## Your task
Lines below that hold the word "cues" must be copied in full.

## Records shown
-- ==== Sys2Proof/Tests/Slice0.lean ====
section
/-! SUPPORT. Tests: states to start from; for every statement with hypotheses one theorem with a concrete state and operands for
each of its clauses; ill-formed commands that WellFormed refuses; values that the spec writes out. -/

namespace Sys2Proof.Tests
set_option Elab.async false
open Sys2Proof Sys2Proof.Machine

/-! ### States to start from -/

def peer0 : Peer := ⟨[10, 0, 0, 2], 5000⟩

def sess0 : Session :=
  { id := 7, peer := peer0, port := 0, vlan := none, ready := true, opid := 1, priv := 2, mbxFirst := 0, mbxCount := 4, maxdg := 9146
    keepMs := 1000, evmask := 0, openPay := [], openRPay := [], lastAt := 0, openedAt := 0 }

/-- Out of reset: Prompter running, memory ready, host port 0 up with an address, one session with mailbox 0, door and clock running. -/
def base : State :=
  { time := 4000000000000
    rst := { held := false, ondie := true, memReady := true, refLock := true, asserted := 0, seen := 0 }
    prm := { running := true }
    stg := { released := true, st := .rack, now := 100000 }
    door := { st := .running }
    host :=
      { eth := vset (Vector.replicate 2 ({} : EthPort)) 0 { up := true, lease := some 0x0A000001, addrs6 := [0xFE80_0000_0000_0000_0000_0000_0000_0001] }
        sessions := [sess0], mboxes := vset (Vector.replicate 64 ({} : Mailbox)) 0 { owner := some 7 } } }

def cmd (code : Nat) (args : List Byte) : Cmd := { id := 0, session := 7, mbx := 0, seq := 1, code := BitVec.ofNat 16 code, args := args, priv := 2 }

/-- `s` with one accepted command, number 0. -/
def withCmd (code : Nat) (args : List Byte) (s : State) : State := { s with host := { s.host with cmds := [cmd code args] } }

def dg (kind : Byte) (session seq : BitVec 32) (mbx : Byte) (pay : List Byte) : Dgram := ⟨0, peer0, none, promptBytes 0x10 kind session seq mbx 0 0 pay, .plain⟩

def withSession (x : Session) (s : State) : State := { s with host := { s.host with sessions := [x] } }

def withMbx (m : Mailbox) (s : State) : State := { s with host := { s.host with mboxes := vset s.host.mboxes 0 m } }

/-- A requester of the privileged window. -/
def priv : Requester := .window 7 2

/-- The bytes of a 256-byte liberty sheet with no sections, in the SHEET window. -/
def emptyImage : Mem := [(0, 0x5A), (1, 0x43), (2, 0x55), (3, 0x45), (5, 1), (7, 1), (9, 1), (0x48, 1)].map (fun c => (scratchBase + c.1, c.2))

def head0 : SheetHead :=
  { hid := 5, company := 3, fmt := 3, root := true, parent := 0, pslot := 0, len := 64, expected := 3, segwin := 1, scaleset := 0xFFFF, leads := 0 }

/-- A cue word: kind, HID, LCLASS, deadline, conversion, ARG. -/
def cueW (kind : Nat) (hid : BitVec 16) (lclass deadline conv : Nat) (arg : W64) : CueWord :=
  { w0 := put kind 4 60 ||| put lclass 4 50 ||| put hid.toNat 16 32, w1 := put deadline 32 32, w2 := put conv 16 48 ||| put 0xFFFF_FFFF 32 16, w3 := arg }

/-- A liberty sheet with one head and the cues given. -/
def sheetOf (h : SheetHead) (cues : List CueWord) : Sheet :=
  { length := 256, jobId := 1, seed := 2, firstStep := 4, stepCount := 0, baseTick := 0, period := 0, module := 0, liberty := true
    companies := [⟨3, 4⟩], heads := [h], scaleSets := [], scaleAt := 0, scaleCount := 0, repls := [], preGrants := [], psets := [], cues := cues }

def hd0 : Head := { expected := 3, step := 4 }

def run0 : Run := { nextStep := 4, prevPb := [], signEvery := 0 }

/-- A step that is open, with one instance for each cue. -/
def openOf (insts : List Inst) : OpenStep := { step := 4, openAt := 0, insts := insts, heads := [{ head := 0, expected := 3 }], outrCtrl := 0 }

## Solution below
/-- A liberty sheet with one head and the cues given. -/
def sheetOf (h : SheetHead) (cues : List CueWord) : Sheet :=
    companies := [⟨3, 4⟩], heads := [h], scaleSets := [], scaleAt := 0, scaleCount := 0, repls := [], preGrants := [], psets := [], cues := cues }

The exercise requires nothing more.